Интерфазная хромонема. Следующий уровень структурной организации генетического материала обусловлен укладкой хроматиновой фибриллы в петли. В их образовании, по-видимому, принимают участие негистоновые белки, которые способны узнавать специфические нуклеотидные последовательности вненуклеосомной ДНК, отдаленные друг от друга на расстояние в несколько тысяч пар нуклеотидов. Эти белки сближают указанные участки с образованием петель из расположенных между ними фрагментов хроматиновой фибриллы (рис. 3.48). Участок ДНК, соответствующий одной петле, содержит от 20 000 до 80 000 п. н. Возможно, каждая петля является функциональной единицей генома.
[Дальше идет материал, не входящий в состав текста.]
/-- R94: (a) the result is in the block of the base; (b) whole blocks in the offset do not matter; (c) subtracting what was
added returns to the start; (d) N = 31 is linear; (e) with N = 0 an even offset leaves the address unchanged. R94 marks
all five as its own derivation from R82. -/
def Obligations.CircularLaws : Prop :=
  ∀ (b off : Word) (N : Nat), N ≤ 31 →
    (∀ sgn, b.toNat / 2 ^ (N + 1) * 2 ^ (N + 1) ≤ (circ b off sgn (some N)).toNat ∧
      (circ b off sgn (some N)).toNat < b.toNat / 2 ^ (N + 1) * 2 ^ (N + 1) + 2 ^ (N + 1)) ∧
    (∀ sgn (k : Nat), circ b (off + BitVec.ofNat 32 (k * 2 ^ (N + 1))) sgn (some N) = circ b off sgn (some N)) ∧
    circ (circ b off .add (some N)) off .sub (some N) = b ∧
    (∀ sgn, circ b off sgn (some 31) = lin b off sgn) ∧
    (∀ sgn, off.toNat % 2 = 0 → circ b off sgn (some 0) = b)

/-- R87: the address generator. With b the base, N its block number, off the operand scaled by the data length, and r the
linear or circular sum or difference: EA is r in the offset and pre modes and b in the post modes; the new base is r in the
pre and post modes, and there is none in the offset modes. -/
def Obligations.AddressGenerator : Prop :=
  ∀ (len : DataLen) (o : LsOp) (s : State) (N : Option Nat), blk s.amr o.base = .ok N →
    let off : Word := match o.offset with
      | .cst c => BitVec.ofNat 32 (c.toNat * bytesOf len)
      | .reg q => s.reg ⟨o.unit.file, q⟩ * BitVec.ofNat 32 (bytesOf len)
    let r := circ (s.reg o.base) off o.sign N
    (o.update = .keep → lsEA len o s N = r ∧ lsNewBase len o s N = none) ∧
    (o.update = .pre → lsEA len o s N = r ∧ lsNewBase len o s N = some r) ∧
    (o.update = .post → lsEA len o s N = s.reg o.base ∧ lsNewBase len o s N = some r)

/-- R37, last sentence: an aligned access whose length does not exceed the block touches the bytes of the linear access,
which R37 marks as its own derivation. -/
def Obligations.AlignedAccessDoesNotWrap : Prop :=
  ∀ (ea : Word) (N : Nat) (len : DataLen) (k : Nat), N ≤ 31 → ea.toNat % bytesOf len = 0 → bytesOf len ≤ 2 ^ (N + 1) →
    k < bytesOf len → byteAddr ea (some N) k = byteAddr ea none k ∧ (byteAddr ea none k).toNat = ea.toNat + k

/-- R93: byte k of a circular access is k places on inside the block, and of a linear access at EA + k modulo 2^32. -/
def Obligations.NonAlignedByteSequence : Prop :=
  ∀ (ea : Word) (k : Nat),
    (byteAddr ea none k).toNat = (ea.toNat + k) % 2 ^ 32 ∧
    ∀ N ≤ 31, (byteAddr ea (some N) k).toNat =
      ea.toNat / 2 ^ (N + 1) * 2 ^ (N + 1) + (ea.toNat + k) % 2 ^ (N + 1)

/-! ### Loads -/

/-- R102, R103: LDB and LDBU deliver the byte at EA, sign- and zero-extended, five cycles after; a modified base one cycle
after; nothing else changes. -/
def Obligations.ByteLoadsComplete : Prop :=
  ∀ (o : LsOp) (s : State) (N : Option Nat) (b : Byte),
    blk s.amr o.base = .ok N → Holds s (lsEA .byte o s N) b →
    exec (.ldb o) s = .next (issued s (baseWrites s o.base (lsNewBase .byte o s N) ++
      [⟨s.t + 5, o.data, b.signExtend 32⟩])) ∧
    exec (.ldbu o) s = .next (issued s (baseWrites s o.base (lsNewBase .byte o s N) ++
      [⟨s.t + 5, o.data, b.setWidth 32⟩]))

/-- R104, R105: LDH and LDHU deliver the halfword at EA, sign- and zero-extended. -/
def Obligations.HalfwordLoadsComplete : Prop :=
  ∀ (o : LsOp) (s : State) (N : Option Nat) (b : Nat → Byte),
    blk s.amr o.base = .ok N → (lsEA .half o s N).toNat % 2 = 0 →
    (∀ k < 2, Holds s (byteAddr (lsEA .half o s N) N k) (b k)) →
    exec (.ldh o) s = .next (issued s (baseWrites s o.base (lsNewBase .half o s N) ++
      [⟨s.t + 5, o.data, (halfOf s.cfg.endian b).signExtend 32⟩])) ∧
    exec (.ldhu o) s = .next (issued s (baseWrites s o.base (lsNewBase .half o s N) ++
      [⟨s.t + 5, o.data, (halfOf s.cfg.endian b).setWidth 32⟩]))

/-- R106, R108: LDW at an aligned EA, and LDNW at any EA, deliver the four bytes of the access as a word. -/
def Obligations.WordLoadsComplete : Prop :=
  ∀ (o : LsOp) (s : State) (N : Option Nat) (b : Nat → Byte),
    blk s.amr o.base = .ok N → BlockFits N 4 →
    (∀ k < 4, Holds s (byteAddr (lsEA .word o s N) N k) (b k)) →
    ((lsEA .word o s N).toNat % 4 = 0 →
      exec (.ldw o) s = .next (issued s (baseWrites s o.base (lsNewBase .word o s N) ++
        [⟨s.t + 5, o.data, wordOf s.cfg.endian b⟩]))) ∧
    exec (.ldnw o) s = .next (issued s (baseWrites s o.base (lsNewBase .word o s N) ++
      [⟨s.t + 5, o.data, wordOf s.cfg.endian b⟩]))

/-- R107: LDDW delivers bits 31:0 of the doubleword to the even register and bits 63:32 to the odd one. -/
def Obligations.DoublewordLoadCompletes : Prop :=
  ∀ (o : LsOp) (s : State) (N : Option Nat) (b : Nat → Byte),
    blk s.amr o.base = .ok N → BlockFits N 8 → (lsEA .dword o s N).toNat % 8 = 0 →
    (∀ k < 8, Holds s (byteAddr (lsEA .dword o s N) N k) (b k)) →
    exec (.lddw o) s = .next (issued s (baseWrites s o.base (lsNewBase .dword o s N) ++
      [⟨s.t + 5, o.data, (dwordOf s.cfg.endian b).extractLsb' 0 32⟩,
       ⟨s.t + 5, o.data.pairOdd, (dwordOf s.cfg.endian b).extractLsb' 32 32⟩]))
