/-- At the end of `prog`, as many steps as the pending writes need to land make the run final, unless two conflict. -/
theorem run_final_or_conflict {n : Nat} {s : State} (hrun : Running s) (hpc : s.pc = s.cfg.prog.length)
    (hwindow : ∀ e ∈ s.pending, s.t ≤ e.landing ∧ e.landing < s.t + n) :
    (∃ s', run n s = .next s' ∧ s'.final = true ∧ s'.mem = s.mem) ∨ ∃ r, run n s = .fault (.writeConflict r) := by
  induction n generalizing s with
  | zero =>
    have hnil : s.pending = [] := List.eq_nil_iff_forall_not_mem.mpr fun e he => by
      have := hwindow e he
      omega
    exact .inl ⟨s, rfl, final_of_pending_nil hrun hpc hnil, rfl⟩
  | succ n ih =>
    rcases step_at_end hrun hpc with hstep | ⟨r, hstep⟩
    · have hpc' : s.landed.idle.tick.pc = s.landed.idle.tick.cfg.prog.length := by simpa using hpc
      have hwindow' : ∀ e ∈ s.landed.idle.tick.pending,
          s.landed.idle.tick.t ≤ e.landing ∧ e.landing < s.landed.idle.tick.t + n := by
        intro e he
        obtain ⟨hmem, hne⟩ := State.mem_pending_landed.mp he
        have := hwindow e hmem
        simp only [State.t_tick, State.t_idle, State.t_landed]
        omega
      simpa only [run, hstep, andThen_next, State.mem_tick, State.mem_idle, State.mem_landed]
        using ih hrun.landed_idle_tick hpc' hwindow'
    · exact .inr ⟨r, by rw [run, hstep, andThen_fault]⟩

/-- Settles O51: the invariant's window lets every pending write land within five steps (log 18). -/
theorem runDrains : Obligations.RunDrains := by
  intro s hrun hinv hpc
  refine run_final_or_conflict hrun hpc fun e he => ?_
  have := hinv.window e he
  omega

end Sys2Proof.Machine
end

section
/-! PROOFS. Reset and hazards (70_reset_and_hazards.md): the landing of the due writes, the write conflict, a write in flight,
the order of a step, and the phases of the pipeline. -/

namespace Sys2Proof.Machine

/-! ### Landing -/

/-- Settles O44: without a conflict landing answers the landed state, in which each due write stands in its own register. -/
theorem landingWritesDueValues : Obligations.LandingWritesDueValues := by
  intro s hnd
  refine ⟨s.landed, land_of_nodup hnd, fun e he ht => s.reg_landed_of_due hnd he ht, s.reg_landed_of_not_due,
    s.pending_landed, ?_⟩
  rw [s.pending_landed]
  exact s.landed_eq

/-! ### The write conflict -/

/-- The register that `conflict` names is named by at least two of the writes (R185). -/
theorem two_le_length_of_conflict {l : List PendingWrite} {r : Reg} (h : conflict l = some r) :
    2 ≤ (l.filter fun e => e.reg == r).length := by
  induction l with
  | nil => cases h
  | cons e l ih =>
    rw [conflict] at h
    split at h
    · next hany =>
      cases h
      obtain ⟨e', he', heq⟩ := List.any_eq_true.mp hany
      have htail : 0 < (l.filter fun x => x.reg == e.reg).length :=
        List.length_pos_of_mem (List.mem_filter.mpr ⟨he', heq⟩)
      simp only [List.filter_cons, beq_self_eq_true, if_true, List.length_cons]
      omega
    · exact (ih h).trans ((List.sublist_cons_self e l).filter _).length_le

/-- The outcome is no write conflict. -/
def NoConflict {α : Type} (x : Result α) : Prop := ∀ r, x ≠ .fault (.writeConflict r)

theorem noConflict_next {α : Type} (a : α) : NoConflict (.next a) := nofun

theorem noConflict_refused {α : Type} (r : Refusal) : NoConflict (.refused r : Result α) := nofun

/-- A fault of another kind is no write conflict. -/
theorem noConflict_fault {α : Type} {f : Fault} (h : ∀ r, f ≠ .writeConflict r) : NoConflict (.fault f : Result α) :=
  fun r hr => h r (Host.Outcome.fault.inj hr)

theorem NoConflict.andThen {α β : Type} {x : Result α} {f : α → Result β} (hx : NoConflict x)
    (hf : ∀ a, NoConflict (f a)) : NoConflict (andThen x f) := by
  cases x with
  | next a => exact hf a
  | fault g => exact noConflict_fault fun r hg => hx r (congrArg _ hg)
  | refused r => exact noConflict_refused r

theorem noConflict_orRefuse {α : Type} (x : Except Refusal α) : NoConflict (orRefuse x) := by
  cases x with
  | ok a => exact noConflict_next a
  | error r => exact noConflict_refused r

theorem noConflict_checkAlloc (c : Config) (as : List Word) : NoConflict (checkAlloc c as) := by
  induction as with
  | nil => exact noConflict_next ()
  | cons a as ih =>
    rw [checkAlloc]
    split
    · exact ih
    · exact noConflict_fault nofun

theorem noConflict_readAll (m : Memory) (as : List Word) : NoConflict (readAll m as) := by
  induction as with
  | nil => exact noConflict_next []
  | cons a as ih =>
    rw [readAll]
    split
    · exact noConflict_fault nofun
    · exact ih.andThen fun _ => noConflict_next _

theorem noConflict_access (len : DataLen) (al : Bool) (ad : Addressing) (s : State) : NoConflict (access len al ad s) := by
  refine (noConflict_orRefuse _).andThen fun N => ?_
  split
  · exact noConflict_fault nofun
  · dsimp only
    split
    · exact noConflict_fault nofun
    · exact noConflict_next _

theorem noConflict_load (len : DataLen) (al : Bool) (results : BitVec 64 → List (Reg × Word)) (ad : Addressing)
    (s : State) : NoConflict (load len al results ad s) :=
  (noConflict_access len al ad s).andThen fun _ =>
    ((noConflict_checkAlloc _ _).andThen fun _ => (noConflict_readAll _ _).andThen fun _ => noConflict_next _).andThen
      fun _ => noConflict_next _

theorem noConflict_store (len : DataLen) (al : Bool) (d : BitVec 64) (ad : Addressing) (s : State) :
    NoConflict (store len al d ad s) :=
  (noConflict_access len al ad s).andThen fun _ =>
    ((noConflict_checkAlloc _ _).andThen fun _ => noConflict_next _).andThen fun _ => noConflict_next _

theorem noConflict_addrAdd (len : DataLen) (sgn : Sign) (unit : DUnit) (src2 : RegIdx) (off : Offset) (dst : RegIdx)
    (s : State) : NoConflict (addrAdd len sgn unit src2 off dst s) :=
  (noConflict_orRefuse _).andThen fun _ => noConflict_next _

/-- No instruction raises the conflict: only the landing does (R183, R185). -/
theorem noConflict_exec (i : Instr) (s : State) : NoConflict (exec i s) := by
  cases i with
  | ldhu | ldbu | ldb | ldh | ldw | ldnw | lddw => exact noConflict_load _ _ _ _ _
  | ldhu15 | ldbu15 | ldb15 | ldh15 | ldw15 => exact noConflict_load _ _ _ _ _
  | stb | sth | stw | stnw | stdw | stb15 | sth15 | stw15 => exact noConflict_store _ _ _ _ _
  | nop => exact noConflict_next _
  | mpyh | ldndw | stndw => exact noConflict_refused _
  | _ => exact noConflict_addrAdd _ _ _ _ _ _ _

theorem noConflict_issue (s : State) : NoConflict (issue s) := by
  unfold issue
  split
  · exact noConflict_next _
  · split
    · exact noConflict_next _
    · split
      · exact noConflict_refused _
      · exact noConflict_exec _ _

/-- Settles O45: the landing comes first and names a register written twice; nothing after it raises that fault. -/
theorem writeConflictFaults : Obligations.WriteConflictFaults := by
  refine fun s hrun => ⟨fun hnd => ?_, fun hnd => ?_⟩
  · obtain ⟨r, hr⟩ := Option.ne_none_iff_exists'.mp (mt conflict_eq_none.mp hnd)
    exact ⟨r, step_of_land_fault hrun (by rw [land, hr]), two_le_length_of_conflict hr⟩
  · rw [step_of_land hrun (land_of_nodup hnd)]
    exact (noConflict_issue _).andThen fun _ => noConflict_next _

/-! ### A write in flight -/

/-- A step changes registers by its landings only (R183). -/
theorem reg_step {s s' : State} (hstep : step s = .next s') (r : Reg) : s'.reg r = s.landed.reg r := by
  obtain ⟨-, -, -, -, -, hreg, -⟩ := step_frame hstep
  exact hreg r

/-- Settles O47: nothing lands in the register, and a step changes it by a landing only. -/
theorem registerKeepsValueUntilLanding : Obligations.RegisterKeepsValueUntilLanding := by
  intro s s' r hstep hdue
  rw [reg_step hstep, s.reg_landed_of_not_due r hdue]

/-- A write due in this cycle is in its register after the step (R183). -/
theorem reg_step_of_due {s s' : State} {e : PendingWrite} (hstep : step s = .next s') (he : e ∈ s.pending)
    (hdue : e.landing = s.t) : s'.reg e.reg = e.value := by
  obtain ⟨-, hnd, -⟩ := step_next hstep
  rw [reg_step hstep, s.reg_landed_of_due hnd he hdue]

/-- A write due in a later cycle stays in flight through the step (R183). -/
theorem mem_pending_step_of_not_due {s s' : State} {e : PendingWrite} (hstep : step s = .next s') (he : e ∈ s.pending)
    (hdue : e.landing ≠ s.t) : e ∈ s'.pending := by
  obtain ⟨-, -, -, -, -, -, ws, hpend, -⟩ := step_frame hstep
  rw [hpend]
  exact List.mem_append_left ws (List.mem_filter.mpr ⟨he, bne_iff_ne.mpr hdue⟩)

/-- Settles O46, by induction on the run: the write stays in flight up to the cycle in which it is due, the last of the run. -/
theorem pendingWriteLandsOnTime : Obligations.PendingWriteLandsOnTime := by
  intro n
  induction n with
  | zero =>
    intro s s' e _ hle hrun hend
    cases hrun
    omega
  | succ n ih =>
    intro s s' e he hle hrun hend
    obtain ⟨s1, hstep, hrest⟩ := andThen_eq_next.mp hrun
    obtain ⟨-, -, ht, -⟩ := step_frame hstep
    by_cases hdue : e.landing = s.t
    · obtain rfl : n = 0 := by
        have := run_t hrest
        omega
      cases hrest
      exact reg_step_of_due hstep he hdue
    · exact ih s1 s' e (mem_pending_step_of_not_due hstep he hdue) (by omega) hrest hend

/-! ### The order of a step -/

theorem issue_of_decode_error {s : State} {w : Word} {r : Reject} (hfetch : s.fetch = some w) (hnop : s.nopLeft = 0)
    (hdec : decode s.cfg.regsPerFile w = .error r) : issue s = .refused (.word r) := by
  simp [issue, hfetch, hnop, hdec]

/-- Settles O42: what the word at `pc` issues after the landing is the outcome of the step (R183, R164). -/
theorem stepRunsDecodedInstruction : Obligations.StepRunsDecodedInstruction := by
  intro s s1 w hrun hland hfetch hnop
  have hstep := step_of_land hrun hland
  refine ⟨fun i hdec => ?_, fun r hdec => ?_⟩
  · rw [issue_of_decode hfetch hnop hdec] at hstep
    refine ⟨fun t h => ?_, fun f h => ?_, fun r h => ?_⟩
    · rw [hstep, h, andThen_next, State.tick]
    · rw [hstep, h, andThen_fault]
    · rw [hstep, h, andThen_refused]
  · rw [hstep, issue_of_decode_error hfetch hnop hdec, andThen_refused]

/-- Settles O43: in either case nothing issues, so after the landing the cycle is only counted (log 15). -/
theorem stepWithoutIssueOnlyLands : Obligations.StepWithoutIssueOnlyLands := by
  intro s s1 hrun hland hidle
  have hissue : issue s1 = .next s1.idle := by
    rcases hidle with hnop | hpc
    · exact issue_of_nopLeft_ne_zero hnop
    · exact issue_of_fetch_none (State.fetch_at_end hpc)
  rw [step_of_land hrun hland, hissue, andThen_next, State.tick, State.idle]

/-! ### The pipeline -/

/-- Settles O57, by evaluating the phases of each stage. -/
theorem pipelinePhases : Obligations.PipelinePhases := by
  unfold Obligations.PipelinePhases
  decide

end Sys2Proof.Machine
end

section
/-! PROOFS. Worked words of the spec (95_test_vectors.md). -/

namespace Sys2Proof

/-- Settles O3: each word is closed, so the decoder evaluates on it. -/
theorem sampleWordsDecode : Obligations.SampleWordsDecode :=
  ⟨rfl, rfl, rfl, rfl, rfl, rfl, rfl, rfl, rfl, rfl⟩

end Sys2Proof
end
В результате такой упаковки Хроматиновая фибрилла диаметром 20—30 нм преобразуется в структуру диаметром 100—200 нм, называемую интерфазной хромонемой.

Отдельные участки интерфазной хромонемы подвергаются дальнейшей компактизации, образуя структурные блоки, объединяющие соседние петли с одинаковой организацией (рис. 3.49). Они выявляются в интерфазном ядре в виде глыбок хроматина. Возможно, существование таких структурных блоков обусловливает картину неравномерного распределения некоторых красителей в метафазных хромосомах, что используют в цитогенетических исследованиях (см. разд. 3.5.2.3 и 6.4.3.6).

Неодинаковая степень компактизации разных участков интерфазных хромосом имеет большое функциональное значение. В зависимости от состояния хроматина выделяют эухроматиновые участки хромосом, отличающиеся меньшей плотностью упаковки в неделящихся клетках и потенциально транскрибируемые, и гетерохроматиновые участки, характеризующиеся компактной организацией и генетической инертностью. В их пределах транскрипции биологической информации не происходит.

Различают конститутивный (структурный) и факультативный гетерохроматин.

Конститутивный гетерохроматин содержится в околоцентромерных и теломерных участках всех хромосом, а также на протяжении некоторых внутренних фрагментов отдельных хромосом (рис. 3.50). Он образован только нетранскрибируемой ДНК. Вероятно, его роль заключается в поддержании общей структуры ядра, прикреплении хроматина к ядерной оболочке, взаимном узнавании гомологичных хромосом в мейозе, разделении соседних структурных генов, участии в процессах регуляции их активности.

Рис. 3.49. Структурные блоки в организации хроматина.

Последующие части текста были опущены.